Pre-Ingest – Learn @ Scholars Portal

The final step in processing your born-digital materials is getting them ready for ingest into Archivematica. Here are some things you can do to gather all of the information you will need once you begin the ingest process.

Determining the scope of the transfer package

package information by unlimicon from the Noun Project

Before you begin uploading your materials to Archivematica you will want to know what the final AIP and DIP will look like, what the scope of each transfer package will be, and how many transfers you are planning on making. A single fonds can consist of one or multiple transfer packages, depending on the nature of the fonds, its size, and how you are planning to provide access to the materials.

Planning the number and scope of the transfers you create is also important should you wish to take advantage of Archivematica’s automated workflow for uploading DIPs directly to AtoM. If using AtoM for access, each individual transfer should generally contain objects for a single level of description, such as a file or series. Archivematica will take these objects and attach them as items nested underneath the chosen description in AtoM. A DIP can also always be created by Archivematica, downloaded from storage, and uploaded to AtoM manually. Similarly, it would be possible to direct a larger set of access copies to AtoM as a DIP, and then re-arrange these appropriately in AtoM, though this may be labour-intensive depending on the extent of the DIP.

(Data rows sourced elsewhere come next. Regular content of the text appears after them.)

-- ==== Sys2Proof/Certificates/Slice0/Obligations.lean ====
section
/-! DEFINITION. The statements for the provers. Most say, for the commands of one family, in which states a command has
the effect the manual gives it, and what the next state then is. -/

open Sys2Proof Sys2Proof.Machine

/-- The model's own reading of a queue: a step runs the command at its front on the state with the queue's rest. It
rests on choices of the model: log 2, 6. -/
def Obligations.StepRunsFrontCommand : Prop :=
  ∀ (c : Instr) (rest : List Instr) (s : State),
    step { s with pending := c :: rest } = exec c { s with pending := rest }

/-- CHSEL_WRITE (R54, R55): an index below CHCOUNT is selected; one at or above it leaves INST and makes BAD read 1. It
rests on choices of the model: log 127. -/
def Obligations.ChannelSelect : Prop :=
  ∀ (r : Req) (w : Window) (b : Block) (v : Word) (s : State),
    s.hears r b = true → pageTakes r w b = true → globCount s.variant b ≠ 0 →
    (v.toNat % 65536 < s.chCount w b →
      exec (.chselWrite r w b v) s = .next (s.setCopy r w b
        { s.copyOf r w b with inst := BitVec.ofNat 16 (v.toNat % 65536), bad := false })) ∧
    (s.chCount w b ≤ v.toNat % 65536 →
      ∃ t, exec (.chselWrite r w b v) s = .next t ∧ t = s.setCopy r w b { s.copyOf r w b with bad := true } ∧
        (t.copyOf r w b).inst = (s.copyOf r w b).inst ∧ bit (t.regWord r w b 0x008) 23 = true)

/-- R51 for the commands that a requester's own copies serve, a finish among them where its command waits for no memory:
no other requester's copies change. -/
def Obligations.RequesterCopiesAreSeparate : Prop :=
  ∀ (r r' : Req) (w w' : Window) (b b' : Block) (s t : State) (c : Instr), r' ≠ r →
    ((∃ v, c = .chselWrite r w b v) ∨ (∃ v, c = .snapTake r w b v) ∨ c = .snapDone r w b ∨
      (c = .mbxCommandFinish r w b ∧ (s.copyOf r w b).todo = none) ∨ (∃ a n, a.req = r ∧ c = .statusRegisterRead a n) ∨
      (∃ q : MbxReq, q.req = r ∧ (c = .eventFrame q b ∨ c = .scrubFrame q b))) →
    exec c s = .next t → t.copyOf r' w' b' = s.copyOf r' w' b'

/-- EVENT_FRAME, SCRUB_FRAME and the end of a command (R59, R60, R117): an accepted READ captures its words at once and
shows them when it finishes; one that waits for memory is carried out when it finishes, or waits on; a command that
meets ERR leaves the data words; one that finds BUSY set is ignored. It rests on choices of the model: log 14, 45, 127,
130, 141. -/
def Obligations.MailboxCommands : Prop :=
  (∀ (r : MbxReq) (b : Block) (s : State) (k : Nat) (ws : List Word), s.asks r b (rdItem 0xFFF0 2) k false ws →
    exec (.eventFrame r b) s =
      .next (s.mbxBegin r b 0xFFF0 errDone (wordsOf 2 (s.source (srcKey b k)).lastFrame.toNat))) ∧
  (∀ (r : MbxReq) (b : Block) (s : State) (k : Nat) (ws : List Word),
    s.asks r b { num := 0xFFF1, read := true, write := false, len := 2, follows := false } k false ws →
    exec (.scrubFrame r b) s =
      .next (s.mbxBegin r b 0xFFF1 errDone (wordsOf 2 (s.source (srcKey b scrubber)).lastFrame.toNat))) ∧
  (∀ (r : Req) (w : Window) (b : Block) (s : State), (s.copyOf r w b).busy = true → (s.copyOf r w b).todo = none →
    ∃ t, exec (.mbxCommandFinish r w b) s = .next t ∧
      (t.copyOf r w b).busy = false ∧ (t.copyOf r w b).valid = true ∧
      (t.copyOf r w b).err = (s.copyOf r w b).result.1 ∧
      (t.copyOf r w b).tag.toNat = (s.copyOf r w b).cmd.toNat / 2 ^ 24 % 256 ∧
      (t.copyOf r w b).d = (if (s.copyOf r w b).result.1 = errDone then
        (s.copyOf r w b).result.2 ++ (s.copyOf r w b).d.drop (s.copyOf r w b).result.2.length
        else (s.copyOf r w b).d) ∧
      t = { s with regs := { s.regs with copy := t.regs.copy } }) ∧
  (∀ (r : Req) (w : Window) (b : Block) (s : State) (a : List Nat), (s.copyOf r w b).todo = some a →
    let act := waitingRule b ((s.copyOf r w b).cmd.toNat % 65536)
    (act a s = none → exec (.mbxCommandFinish r w b) s = .next s) ∧
    (∀ err ws u, act a s = some (err, ws, u) → (u.copyOf r w b).busy = true →
      ∃ t, exec (.mbxCommandFinish r w b) s = .next t ∧ (t.copyOf r w b).busy = false ∧
        (t.copyOf r w b).todo = none ∧ (t.copyOf r w b).err = err ∧
        (err = errDone → (t.copyOf r w b).d.take ws.length = ws))) ∧
  (∀ (r : MbxReq) (b : Block) (s : State), (s.copyOf r.req r.win b).busy = true →
    exec (.eventFrame r b) s = .next s ∧ exec (.scrubFrame r b) s = .next s)

/-- STATUS_REGISTER_READ, STATUS_WRITE_BACK and EVACK_WRITE (R5, R42, R76, R84): a read delivers its value and changes
at most what the module records of the reader; a write-back clears the SQ fields, and an acknowledgement returns PENDING
to 0 and withdraws the event's message that a masked vector still holds, exactly when the comparison of R76 holds, and
never through the read-only copy of the identity page. It rests on choices of the model: log 15, 127, 131, 132, 134,
170. -/
def Obligations.StatusReadAndWriteBack : Prop :=
  (∀ (x : BarAcc) (n : AccWidth) (s : State), s.hears x.req (BarAcc.page x) = true →
    ∃ t, exec (.statusRegisterRead x n) s = .next t ∧ t.out = .readData x.req.val (s.readAcc x n).1 :: s.out ∧
      t = { s with regs := { s.regs with seen := t.regs.seen }, free := t.free, out := t.out }) ∧
  (∀ (x : BarAcc) (a : Acc) (v : Word) (s : State) (i : Nat), BarAcc.acc x = some a →
    s.statusInst a.req a.win a.blk (a.off.toNat / 4 * 4) = some i →
    let o := a.off.toNat / 4 * 4
    exec (.statusWriteBack x v) s = .next
      (if readOnlyPage a.win a.blk = false ∧
          s.matchesRead (regKey a.blk i o) a.req (s.seqNum a.blk i o) (field v 31 24) = true then
        s.clearSq a.blk i o else s)) ∧
  (∀ (r : Req) (w : Window) (b : Block) (v : Word) (s : State) (i : Nat), s.selInst r w b = some i →
    let held := readOnlyPage w b = false ∧
      s.matchesRead (regKey b i 0x010) r (s.source (srcKey b i)).num (field v 31 24) = true
    ∃ t, exec (.evackWrite r w b v) s = .next t ∧
      (t.source (srcKey b i)).pending = (if held then 0 else (s.source (srcKey b i)).pending) ∧
      (∀ j, j ≠ srcKey b i → t.source j = s.source j) ∧
      t.pci.pba = (if held then (s.withdraw (srcKey b i)).pci.pba else s.pci.pba) ∧
      t = { s with regs := { s.regs with src := t.regs.src }, pci := { s.pci with pba := t.pci.pba }, out := t.out })

/-- SNAP_TAKE and SNAP_DONE (R61 to R63): a TAKE copies the instance's status registers to the holding registers; ZERO
restarts the page's counters, SAT_COUNT with what running passes have written (R228); DONE rises when the capture is
over. A write without TAKE stores ZERO alone, a TAKE with no instance selected captures zeros, and the read-only copy of
the identity page takes no write. It rests on choices of the model: log 30, 127, 134, 135. -/
def Obligations.SnapshotTakeAndDone : Prop :=
  (∀ (r : Req) (w : Window) (b : Block) (v : Word) (s : State) (i : Nat),
    readOnlyPage w b = false → s.absent b = false → s.selInst r w b = some i → bit v 0 = true →
    ∃ t, exec (.snapTake r w b v) s = .next t ∧
      t.copyOf r w b = { s.copyOf r w b with
        snapZero := bit v 2, snapInst := (s.copyOf r w b).inst, snapDone := false, snapBusy := true
        hold := s.snapshot w b i } ∧
      (bit v 2 = true → s.shows b i = true → b ≠ .kite → ∀ o, 0x800 ≤ o → o < 0xC00 → t.counter b i o = 0) ∧
      (bit v 2 = false → t.regs.count = s.regs.count) ∧
      (∀ j, j ≠ i → t.core j = s.core j) ∧ (b = .array ∧ bit v 2 = true ∨ t.cores = s.cores) ∧
      (t.core i).regs = (s.core i).regs ∧ (t.core i).arr.rs = (s.core i).arr.rs ∧ t.satsNow i = (if b = .array ∧ bit v 2 = true
        then 0 else s.satsNow i) ∧
      t = { s with
        regs := { s.regs with copy := t.regs.copy, count := t.regs.count }, free := t.free, cores := t.cores }) ∧
  (∀ (r : Req) (w : Window) (b : Block) (v : Word) (s : State),
    readOnlyPage w b = false → s.absent b = false → s.hears r b = true → pageOk r w b = true →
    (bit v 0 = false → exec (.snapTake r w b v) s = .next (s.setCopy r w b { s.copyOf r w b with snapZero := bit v 2 })) ∧
    (bit v 0 = true → s.selInst r w b = none → exec (.snapTake r w b v) s = .next (s.setCopy r w b { s.copyOf r w b with
      snapZero := bit v 2, snapInst := (s.copyOf r w b).inst, snapDone := false, snapBusy := true, hold := [] }))) ∧
  (∀ (r : Req) (w : Window) (b : Block) (v : Word) (s : State), readOnlyPage w b = true →
    exec (.snapTake r w b v) s = .next s) ∧
  (∀ (r : Req) (w : Window) (b : Block) (s : State), (s.copyOf r w b).snapBusy = true →
    exec (.snapDone r w b) s =
      .next (s.setCopy r w b { s.copyOf r w b with snapDone := true, snapBusy := false }))

/-- SCRUB_VISIT (R69 to R71, R73): the visit of a register finds a mismatch, records it at the page's scrubber with code
0x1002 and puts the instance into hold; the bits that then change without a write are used, and an odd number of them
turns the parity over. A register that is not there is not visited. It rests on choices of the model: log 27, 43, 132.
-/
def Obligations.ScrubFindsParityMismatch : Prop :=
  ∀ (b : Block) (i : Fin 8192) (off : BitVec 12) (f : BitVec 33) (s : State),
    (s.scrubbed b i.val off.toNat = false → exec (.scrubVisit b i off f) s = .next s) ∧
    (s.scrubbed b i.val off.toNat = true →
      let new := s.mismatched b i.val off.toNat && !(s.mismatchFound b i.val off.toNat)
      let src := s.source (srcKey b scrubber)
      ∃ t, exec (.scrubVisit b i off f) s = .next t ∧
        t.cfg b i.val off.toNat = s.cfg b i.val off.toNat ^^^ (BitVec.setWidth 32 f &&& cfgMask b off.toNat) ∧
        t.mismatched b i.val off.toNat = (s.mismatched b i.val off.toNat != oddOnes f) ∧
        (∀ k, k ≠ regKey b i.val off.toNat → Tab.get 0 t.regs.cfg k = Tab.get 0 s.regs.cfg k) ∧
        t = { s with
          regs := { s.regs with
            cfg := t.regs.cfg, par := t.regs.par, found := t.regs.found, accepted := t.regs.accepted
            status := t.regs.status, evnum := t.regs.evnum, latched := t.regs.latched, src := t.regs.src }
          watch := t.watch, pci := t.pci, out := t.out } ∧
        (new = true → (t.source (srcKey b scrubber)).num = src.num + 1 ∧
          (t.source (srcKey b scrubber)).pending = src.pending + 1 ∧
          (t.source (srcKey b scrubber)).lastCode = 0x1002 ∧ (oddOnes f = false → t.inHold b i.val = true)) ∧
        (new = false → t.source (srcKey b scrubber) = src))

Remember that a transfer’s structure can be rearranged even after the materials have been transferred to Archivematica through the use of the appraisal tab. You can drag and drop digital objects from one or several different backlogged transfers into new directories to create an entirely restructured transfer.

Mapping descriptive metadata to DublinCore

Tag by Yuri Mazursky from the Noun Project

In preparation for ingest you will want to begin thinking about how to map your descriptive metadata to the fifteen properties of the simple DublinCore element set. This metadata should be formatted in simple DublinCore, and can be entered using Archivematica’s template or uploaded as a separate metadata.csv file. Something to keep in mind is that Archivematica’s template doesn’t allow for repeated elements but CSV import does. If you want to, for example, have multiple identifiers you will need to upload a metadata.csv file. Furthermore, additional metadata import is possible via extended DublinCore and custom fields using the CSV method.

Mapping rights metadata to PREMIS

Archivematica allows for the entry or import of rights metadata conforming to the PREMIS preservation metadata standard. PREMIS enables rights information and access restrictions to be both granular and machine-readable by defining four different kinds of rights “bases” – Copyright, Statute rights, License rights, and Other rights (such as a donor agreement) – which can be combined and applied to multiple or single digital objects at the transfer or item level. You can add PREMIS rights data for an entire transfer using Archivematica’s built-in template, which includes options for entering donor agreement and policy information. You can also include object-level rights metadata by importing a rights.csv file along with the transfer.

Gathering Submission Documentation

contracts by Llisole from the Noun Project

As part of the structure of the SIP, along with the original digital objects themselves, there is a folder within the metadata directory called “submissionDocumentation” that stores documentation relating to the acquisition and processing of the objects you are transferring. To prepare for ingest you should gather all relevant documentation that you wish to include, such as donor agreements, transfer forms, photographgs of original media, or accession records to include in the final SIP.

Considering Normalization Rules

File Type by Eucalyp from the Noun Project

Archivematica contains a registry for many file formats, including normalization rules, and during ingest it will attempt to normalize to any formats for which an associated rule exists. Your assessment of the file formats of the materials you have processed, as well as your institution’s plans for providing access, will give you an idea of whether any normalization will be needed and what actions Archivematica may perform. Outdated or proprietary formats may require more specialized normalization rules or different tools, or there may not be a tool available for normalization at all. Archivematica allows for the default rules to be edited according to your needs, as well as for the use of specialized conversion tools as part of your workflow.

There is also the option to use manually normalized files, if you have already created finished preservation and access copies, or if the tools you use cannot be incorporated into Archivematica’s workflow.

Resources

Idea by Takao Umehara from the Noun Project

A Primer on PREMIS and PREMIS Rights

A short blog post from the Bentley Historical library explaining the PREMIS data model, how PREMIS handles rights information, and how it is being used at the Bentley.

Archivematica Ingest Documentation

Archivematica’s official documentation with step-by-step explanations of the ingest process, including adding metadata and rights data, normalization processes, and arrangement using the appraisal tab.

DPC Technology Watch Report: Preservation Metadata (2nd edition)

A detailed DPC report introducing the PREMIS Data Dictionary and how PREMIS can be used as a tool for digital preservation.

Implementing Rights Metadata for Digital Preservation (Paywalled)

This chapter is another overview of PREMIS, but specifically examines how it interacts with Archivematica.

PREMIS Data Dictionary for Preservation Metadata – Version 3.0

The latest version of the PREMIS data dictionary itself.